## EXERCISE BRIEF
Everything from the first line of the material below through the line containing "completes, and what" must be retyped exactly, and nothing past it.

## EXERCISE DATA
-- ==== Sys2Proof/Certificates/Slice0/Obligations.lean ====
section
/-! DEFINITION. The statements for the provers. Each says for which states and operands a command completes, and what
the next state holds; `exec` never looks at the queue, so a statement about `exec` reaches a run through
`StepRunsTheFrontCommand`. -/

open Sys2Proof Sys2Proof.Machine

/-! ## The machine -/

/-- With a command at the front of the queue, a step is that command's effect on the state with the queue's rest. -/
def Obligations.StepRunsTheFrontCommand : Prop :=
  ∀ (c : Instr) (r : List Instr) (s : State), s.pending = c :: r → step s = exec c { s with pending := r }

/-- On an empty queue one cycle of the 25 MHz reference passes: 40 ns of module time (R254; the step itself is the
model's choice, log 3). Nothing but the clock moves, and nothing but PTP messages leaves: none before the second between
them is over (R261). -/
def Obligations.IdleStepPassesOneReferenceCycle : Prop :=
  ∀ s : State, s.pending = [] →
    ∃ t, step s = .next t ∧ t.now = s.now + 40 ∧ s.ChangesOnly [.now, .col, .outputs] t ∧ s.outputs <+: t.outputs ∧
      (∀ x ∈ t.outputs.drop s.outputs.length, ∃ p m, x = .ptp p m) ∧
      t.col = { s.col with sec := t.col.sec, ns := t.col.ns, frac := t.col.frac, rem := t.col.rem, ports := t.col.ports,
                           ptpAt := t.col.ptpAt } ∧
      (s.now + 40 < s.col.ptpAt → t.outputs = s.outputs ∧ t.col.ports = s.col.ports ∧ t.col.ptpAt = s.col.ptpAt)

/-- No command stops the module, no command changes the queue behind it, what has left the module stays left in its
order, and module time does not run backwards: a step on a queue answers a next state whose queue is the rest (the
record of outputs is log 5, module time is log 3). -/
def Obligations.EveryStepAnswersAndOutputsOnlyGrow : Prop :=
  ∀ (c : Instr) (r : List Instr) (s : State), s.pending = c :: r →
    ∃ t, step s = .next t ∧ t.pending = r ∧ s.outputs <+: t.outputs ∧ s.now ≤ t.now

/-- Every step keeps the canonical form of every data memory (R77): rising addresses and no zero byte listed, in the
default and in every listed facet, in every state that has it, reached or not. -/
def Obligations.EveryStepKeepsDataMemoryCanonical : Prop :=
  ∀ s t : State, s.MemOk → step s = .next t → t.MemOk

/-- The life-cycle state changes by no command but the end of an LC_TRANSITION operation that runs on the Service
Channel (R69), and then it is the destination that the operation's token names. -/
def Obligations.LifeCycleChangesOnlyByTransition : Prop :=
  ∀ (c : Instr) (s t : State), exec c s = .next t → t.glb.lcs ≠ s.glb.lcs →
    c = .lcTransitionDone ∧ ∃ (op : SvcOp) (tok : Token),
      s.svc.running = some op ∧ op.work = .lcTransition tok ∧ t.glb.lcs = tok.dest

/-! ## Facet instructions -/

/-- LD, AND, OR, XOR (R86): on a facet that executes, with an operand R84 allows, LA takes the operand, inverted when
NEG is 1, combined with LA; the facet goes on at the next word and nothing else changes. ST, SET, RST (R84, R86) on a
facet that executes: ST writes LA, or its inverse when NEG is 1; SET and RST write 1 and 0 where LA is 1 and nothing
where it is 0; all three leave LA as it was. An area or bit that is not writable raises ADDR_RANGE whatever LA is. A bit
that ST, SET or RST writes in Q or M reads back as written, and every byte of data memory outside its byte is unchanged
(R77, R84); a byte is not changed by a write to a status bit. -/
def Obligations.BitInstructionsFollowLa : Prop :=
  (∀ (l : Fin 16) (f : Fin 64) (w : BitVec 26) (s : State), s.running l f = true → bitCheck w = none →
     let x := s.facets.get (fKey l f)
     let v := readBit x (fArea w) (fIndex w) != fNeg w
     exec (.ld l f w) s = .next (s.facetNext l f { x with la := v }) ∧
     exec (.and_ l f w) s = .next (s.facetNext l f { x with la := x.la && v }) ∧
     exec (.or_ l f w) s = .next (s.facetNext l f { x with la := x.la || v }) ∧
     exec (.xor_ l f w) s = .next (s.facetNext l f { x with la := x.la != v })) ∧
  (∀ (l : Fin 16) (f : Fin 64) (w : BitVec 26) (s : State), s.running l f = true → bitCheck w = none →
     let x := s.facets.get (fKey l f)
     (writableBit w false = true →
       exec (.st l f w) s = .next (s.facetNext l f (writeBit x (fArea w) (fIndex w) (x.la != fNeg w)))) ∧
     (writableBit w false = true → fNeg w = false →
       exec (.set_ l f w) s =
         .next (s.facetNext l f (if x.la then writeBit x (fArea w) (fIndex w) true else x))) ∧
     (writableBit w true = true → fNeg w = false →
       exec (.rst l f w) s =
         .next (s.facetNext l f (if x.la then writeBit x (fArea w) (fIndex w) false else x))) ∧
     (writableBit w false = false → exec (.st l f w) s = .next (s.programFault l f .addrRange)) ∧
     (writableBit w false = false → fNeg w = false →
       exec (.set_ l f w) s = .next (s.programFault l f .addrRange)) ∧
     (writableBit w true = false → fNeg w = false →
       exec (.rst l f w) s = .next (s.programFault l f .addrRange))) ∧
  (∀ (x : FacetSt) (a n : Nat) (v : Bool), Memory.wf x.dmem = true → (a = 1 ∨ a = 2) →
     let base := if a = 1 then aQ else aM
     readBit (writeBit x a n v) a n = v ∧
     (∀ k, k ≠ n → readBit (writeBit x a n v) a k = readBit x a k) ∧
     (∀ b, b ≠ base + n / 8 → memGet (writeBit x a n v).dmem b = memGet x.dmem b) ∧
     (∀ k, memGet (writeBit x 5 k v).dmem = memGet x.dmem))

/-- NOT, LA1, LA0 and the brackets (R86) on a facet that executes, with the operand bits 0: each does to LA and to the
stack what its row says; a push keeps the old LA with its combination, and a pop combines the saved LA with LA. A push
onto a full stack, a pop from an empty one and an END with a non-empty stack each raise NEST_FAULT (R87), in an ACTIVE
facet of a lens in RUN. -/
def Obligations.LaAndNestingInstructions : Prop :=
  (∀ (l : Fin 16) (f : Fin 64) (s : State), s.running l f = true →
     let x := s.facets.get (fKey l f)
     exec (.nop l f 0) s = .next (s.facetNext l f x) ∧
     exec (.not_ l f 0) s = .next (s.facetNext l f { x with la := !x.la }) ∧
     exec (.la1 l f 0) s = .next (s.facetNext l f { x with la := true }) ∧
     exec (.la0 l f 0) s = .next (s.facetNext l f { x with la := false }) ∧
     (x.stack.length < 16 →
       exec (.andNest l f 0) s = .next (s.facetNext l f { x with stack := (x.la, .and) :: x.stack, la := true }) ∧
       exec (.orNest l f 0) s = .next (s.facetNext l f { x with stack := (x.la, .or) :: x.stack, la := false }) ∧
       exec (.xorNest l f 0) s = .next (s.facetNext l f { x with stack := (x.la, .xor) :: x.stack, la := false })) ∧
     (∀ v r, x.stack = (v, .and) :: r →
       exec (.nestClose l f 0) s = .next (s.facetNext l f { x with stack := r, la := v && x.la })) ∧
     (∀ v r, x.stack = (v, .or) :: r →
       exec (.nestClose l f 0) s = .next (s.facetNext l f { x with stack := r, la := v || x.la })) ∧
     (∀ v r, x.stack = (v, .xor) :: r →
       exec (.nestClose l f 0) s = .next (s.facetNext l f { x with stack := r, la := v != x.la }))) ∧
  (∀ (l : Fin 16) (f : Fin 64) (s : State), s.running l f = true →
     let x := s.facets.get (fKey l f)
     (16 ≤ x.stack.length →
       exec (.andNest l f 0) s = .next (s.programFault l f .nestFault) ∧
       exec (.orNest l f 0) s = .next (s.programFault l f .nestFault) ∧
       exec (.xorNest l f 0) s = .next (s.programFault l f .nestFault)) ∧
     (x.stack = [] → exec (.nestClose l f 0) s = .next (s.programFault l f .nestFault)) ∧
     (x.stack ≠ [] → exec (.end_ l f 0) s = .next (s.programFault l f .nestFault)))

/-- FP, FN, the timers and the counters (R86, R88, R89) on a facet that executes, with an instance R84 allows. An edge
detector keeps the old LA. A timer's fields become those of one update with TIME_US of the status block, and LA its Q.
CTU and CTD step the counter, and LA is QU or QD after it. CRS and CLD set COUNT where LA is 1. -/
def Obligations.EdgeTimerAndCounterInstructions : Prop :=
  ∀ (l : Fin 16) (f : Fin 64) (w : BitVec 26) (s : State), s.running l f = true → fld w 25 14 = 0 →
    let x := s.facets.get (fKey l f)
    let i := fIndex w
    let e := memBit x.dmem aEdge i
    let tick (k : TimerKind) : Timer := timerStep k (facetUs x) x.la (readTimer x.dmem i)
    let c := readCounter x.dmem i
    (i < 512 →
      exec (.fp l f w) s = .next (s.facetNext l f { x with la := x.la && !e, dmem := memSetBit x.dmem aEdge i x.la }) ∧
      exec (.fn l f w) s = .next (s.facetNext l f { x with la := !x.la && e, dmem := memSetBit x.dmem aEdge i x.la })) ∧
    (i < 256 →
      exec (.ton l f w) s =
        .next (s.facetNext l f { x with la := (tick .ton).q, dmem := writeTimer x.dmem i (tick .ton) }) ∧
      exec (.tof l f w) s =
        .next (s.facetNext l f { x with la := (tick .tof).q, dmem := writeTimer x.dmem i (tick .tof) }) ∧
      exec (.tp l f w) s =
        .next (s.facetNext l f { x with la := (tick .tp).q, dmem := writeTimer x.dmem i (tick .tp) })) ∧
    (i < 128 →
      exec (.ctu l f w) s = .next (s.facetNext l f { x with la := (countStep x.dmem i false x.la).2.1,
                                                            dmem := (countStep x.dmem i false x.la).1 }) ∧
      exec (.ctd l f w) s = .next (s.facetNext l f { x with la := (countStep x.dmem i true x.la).2.2,
                                                            dmem := (countStep x.dmem i true x.la).1 }) ∧
      exec (.crs l f w) s =
        .next (s.facetNext l f (if x.la then { x with dmem := writeCount x.dmem i 0 } else x)) ∧
      exec (.cld l f w) s =
        .next (s.facetNext l f (if x.la then { x with dmem := writeCount x.dmem i c.preset } else x)))

/-- One update of a timer (R88), field by field: LAST_US takes TIME_US and IN_PREV takes IN; the gap is at most 2^31 us
and ELAPSED is clamped to PRESET only where time is added. TON times while IN is 1, TOF from the falling edge of IN, TP
from a rising edge until its end, without retriggering. CTU and CTD (R89), read back from data memory in its canonical
form: on a rising LA, by the counter's own CU_PREV or CD_PREV, COUNT moves by 1 and stays at its 32-bit limit; else it
stays. QU = (COUNT ≥ PRESET), QD = (COUNT ≤ 0), DOWN names the last of the two that ran, area C shows QD while DOWN is 1
and QU otherwise, and PRESET stays. -/
def Obligations.TimersAndCountersFollowTheirRules : Prop :=
  (∀ (us : Nat) (la : Bool) (t : Timer),
     let gap := Nat.min ((us + 2 ^ 32 - t.last) % 2 ^ 32) (2 ^ 31)
     let add := Nat.min (t.elapsed + gap) t.preset
     (∀ k, (timerStep k us la t).last = us ∧ (timerStep k us la t).inPrev = la ∧
       (timerStep k us la t).preset = t.preset) ∧
     (la = true → t.inPrev = false → (timerStep .ton us la t).elapsed = 0) ∧
     (la = true → t.inPrev = true → (timerStep .ton us la t).elapsed = add) ∧
     (la = true → (timerStep .ton us la t).q = decide (t.preset ≤ (timerStep .ton us la t).elapsed)) ∧
     (la = false → (timerStep .ton us la t).elapsed = 0 ∧ (timerStep .ton us la t).q = false) ∧
     (la = true → (timerStep .tof us la t).elapsed = 0 ∧ (timerStep .tof us la t).q = true) ∧
     (la = false → t.inPrev = true → (timerStep .tof us la t).elapsed = 0) ∧
     (la = false → t.inPrev = false → (timerStep .tof us la t).elapsed = add) ∧
     (la = false → (timerStep .tof us la t).q = (t.q && decide ((timerStep .tof us la t).elapsed < t.preset))) ∧
     (t.q = true → (timerStep .tp us la t).elapsed = add ∧ (timerStep .tp us la t).q = decide (add < t.preset)) ∧
     (t.q = false → la = true → t.inPrev = false →
       (timerStep .tp us la t).elapsed = 0 ∧ (timerStep .tp us la t).q = decide (0 < t.preset)) ∧
     (t.q = false → la = true → t.inPrev = true →
       (timerStep .tp us la t).elapsed = t.elapsed ∧ (timerStep .tp us la t).q = false) ∧
     (t.q = false → la = false → (timerStep .tp us la t).elapsed = 0 ∧ (timerStep .tp us la t).q = false)) ∧
  (∀ (x : FacetSt) (i : Nat) (down la : Bool), Memory.wf x.dmem = true → i < 128 →
     let c := readCounter x.dmem i
     let r := countStep x.dmem i down la
     let c' := readCounter r.1 i
     let rising := la && !(if down then c.cdPrev else c.cuPrev)
     c'.count = (if rising then (if down then max (c.count - 1) (-0x80000000) else min (c.count + 1) 0x7FFFFFFF)
       else c.count) ∧
     c'.preset = c.preset ∧
     c'.cuPrev = (if down then c.cuPrev else la) ∧ c'.cdPrev = (if down then la else c.cdPrev) ∧
     r.2.1 = decide (c.preset ≤ c'.count) ∧ r.2.2 = decide (c'.count ≤ 0) ∧
     memBit r.1 (aCounter + 16 * i + 8) 2 = r.2.1 ∧ memBit r.1 (aCounter + 16 * i + 8) 3 = r.2.2 ∧
     memBit r.1 (aCounter + 16 * i + 8) 4 = down ∧
     readBit { x with dmem := r.1 } 4 i = (if down then r.2.2 else r.2.1))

## OUTPUT
-- ==== Sys2Proof/Certificates/Slice0/Obligations.lean ====
section
/-! DEFINITION. The statements for the provers. Each says for which states and operands a command completes, and what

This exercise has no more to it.